Problem to solve - Give again, exactly as they appear, only the lines from the one containing "induction x0 generalizing x1 x2 with" through the last line of the material below.

Records for this exercise -

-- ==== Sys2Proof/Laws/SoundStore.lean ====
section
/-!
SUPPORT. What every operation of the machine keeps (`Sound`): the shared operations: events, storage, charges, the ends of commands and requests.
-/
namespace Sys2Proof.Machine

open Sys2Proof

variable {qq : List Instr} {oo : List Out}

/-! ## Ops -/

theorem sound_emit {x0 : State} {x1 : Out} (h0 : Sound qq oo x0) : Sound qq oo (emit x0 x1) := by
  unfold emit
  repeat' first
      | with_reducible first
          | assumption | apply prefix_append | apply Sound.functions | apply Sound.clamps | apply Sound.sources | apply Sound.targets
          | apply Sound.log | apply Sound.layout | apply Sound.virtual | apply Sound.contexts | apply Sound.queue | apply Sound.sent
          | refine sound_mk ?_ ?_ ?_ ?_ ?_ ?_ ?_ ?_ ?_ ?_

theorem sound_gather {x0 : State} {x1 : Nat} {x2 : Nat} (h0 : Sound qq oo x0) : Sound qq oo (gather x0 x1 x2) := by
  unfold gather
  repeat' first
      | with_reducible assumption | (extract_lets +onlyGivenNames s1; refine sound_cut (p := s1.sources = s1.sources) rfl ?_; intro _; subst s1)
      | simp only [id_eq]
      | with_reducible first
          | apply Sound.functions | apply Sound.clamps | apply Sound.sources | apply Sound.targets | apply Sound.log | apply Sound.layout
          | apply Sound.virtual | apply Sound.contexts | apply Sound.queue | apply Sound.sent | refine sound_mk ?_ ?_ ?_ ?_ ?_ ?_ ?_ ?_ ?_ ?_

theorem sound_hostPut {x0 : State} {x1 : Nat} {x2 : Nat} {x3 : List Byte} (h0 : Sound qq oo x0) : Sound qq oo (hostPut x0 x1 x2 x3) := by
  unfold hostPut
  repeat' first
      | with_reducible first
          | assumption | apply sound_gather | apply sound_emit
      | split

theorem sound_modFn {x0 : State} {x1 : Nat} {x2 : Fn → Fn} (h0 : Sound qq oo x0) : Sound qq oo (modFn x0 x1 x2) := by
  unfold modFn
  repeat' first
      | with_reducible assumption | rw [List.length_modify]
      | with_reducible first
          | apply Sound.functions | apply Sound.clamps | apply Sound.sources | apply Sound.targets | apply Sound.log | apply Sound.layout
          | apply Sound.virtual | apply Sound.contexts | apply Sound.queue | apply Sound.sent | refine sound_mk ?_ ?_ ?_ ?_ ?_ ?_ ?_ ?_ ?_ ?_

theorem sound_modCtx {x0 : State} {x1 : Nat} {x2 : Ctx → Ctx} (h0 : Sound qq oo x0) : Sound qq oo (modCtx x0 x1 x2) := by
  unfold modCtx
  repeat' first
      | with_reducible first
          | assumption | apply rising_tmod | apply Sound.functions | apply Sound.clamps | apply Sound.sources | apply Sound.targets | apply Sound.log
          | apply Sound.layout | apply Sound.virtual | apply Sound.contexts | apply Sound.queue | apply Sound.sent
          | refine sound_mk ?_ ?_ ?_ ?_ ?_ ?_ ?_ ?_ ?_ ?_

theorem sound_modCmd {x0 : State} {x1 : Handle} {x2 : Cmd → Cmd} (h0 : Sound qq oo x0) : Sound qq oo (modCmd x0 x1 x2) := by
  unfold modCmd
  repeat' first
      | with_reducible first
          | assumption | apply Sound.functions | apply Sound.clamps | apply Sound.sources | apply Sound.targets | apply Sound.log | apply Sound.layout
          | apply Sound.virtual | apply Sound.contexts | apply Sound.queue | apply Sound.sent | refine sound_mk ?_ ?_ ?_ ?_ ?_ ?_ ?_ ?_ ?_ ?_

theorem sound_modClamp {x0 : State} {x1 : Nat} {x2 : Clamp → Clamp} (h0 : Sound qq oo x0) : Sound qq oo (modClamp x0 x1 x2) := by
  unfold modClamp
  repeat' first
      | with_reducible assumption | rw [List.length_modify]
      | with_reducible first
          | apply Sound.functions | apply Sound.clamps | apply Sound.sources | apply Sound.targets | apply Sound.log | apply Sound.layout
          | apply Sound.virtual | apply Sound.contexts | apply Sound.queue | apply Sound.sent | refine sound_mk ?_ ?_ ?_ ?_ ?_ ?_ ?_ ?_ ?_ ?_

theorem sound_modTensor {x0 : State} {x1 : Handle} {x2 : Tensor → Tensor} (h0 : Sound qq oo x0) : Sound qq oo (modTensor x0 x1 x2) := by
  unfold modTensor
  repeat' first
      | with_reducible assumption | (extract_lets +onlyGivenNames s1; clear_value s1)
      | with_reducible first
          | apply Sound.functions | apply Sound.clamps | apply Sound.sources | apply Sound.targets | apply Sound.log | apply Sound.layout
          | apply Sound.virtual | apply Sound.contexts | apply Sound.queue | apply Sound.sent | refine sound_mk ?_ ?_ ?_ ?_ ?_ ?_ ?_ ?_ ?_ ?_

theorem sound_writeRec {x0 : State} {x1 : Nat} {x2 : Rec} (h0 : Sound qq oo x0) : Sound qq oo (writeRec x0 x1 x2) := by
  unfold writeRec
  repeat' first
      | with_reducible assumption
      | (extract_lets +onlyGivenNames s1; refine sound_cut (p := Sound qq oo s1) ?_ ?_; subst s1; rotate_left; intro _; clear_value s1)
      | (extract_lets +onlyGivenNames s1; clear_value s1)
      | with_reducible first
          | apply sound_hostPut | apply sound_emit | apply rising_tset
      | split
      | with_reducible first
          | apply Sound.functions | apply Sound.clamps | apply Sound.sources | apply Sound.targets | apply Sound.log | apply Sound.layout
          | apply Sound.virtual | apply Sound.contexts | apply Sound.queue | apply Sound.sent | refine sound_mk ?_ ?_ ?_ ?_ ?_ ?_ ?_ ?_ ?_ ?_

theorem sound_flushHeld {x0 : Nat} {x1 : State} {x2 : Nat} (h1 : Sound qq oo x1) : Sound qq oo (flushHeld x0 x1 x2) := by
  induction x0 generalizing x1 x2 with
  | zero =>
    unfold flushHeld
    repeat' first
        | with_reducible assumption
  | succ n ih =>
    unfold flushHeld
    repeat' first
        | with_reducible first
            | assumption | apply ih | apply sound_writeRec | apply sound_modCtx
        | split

Result of the exercise -
  induction x0 generalizing x1 x2 with
  | zero =>
    unfold flushHeld
    repeat' first
        | with_reducible assumption
  | succ n ih =>
    unfold flushHeld
    repeat' first
        | with_reducible first
            | assumption | apply ih | apply sound_writeRec | apply sound_modCtx
        | split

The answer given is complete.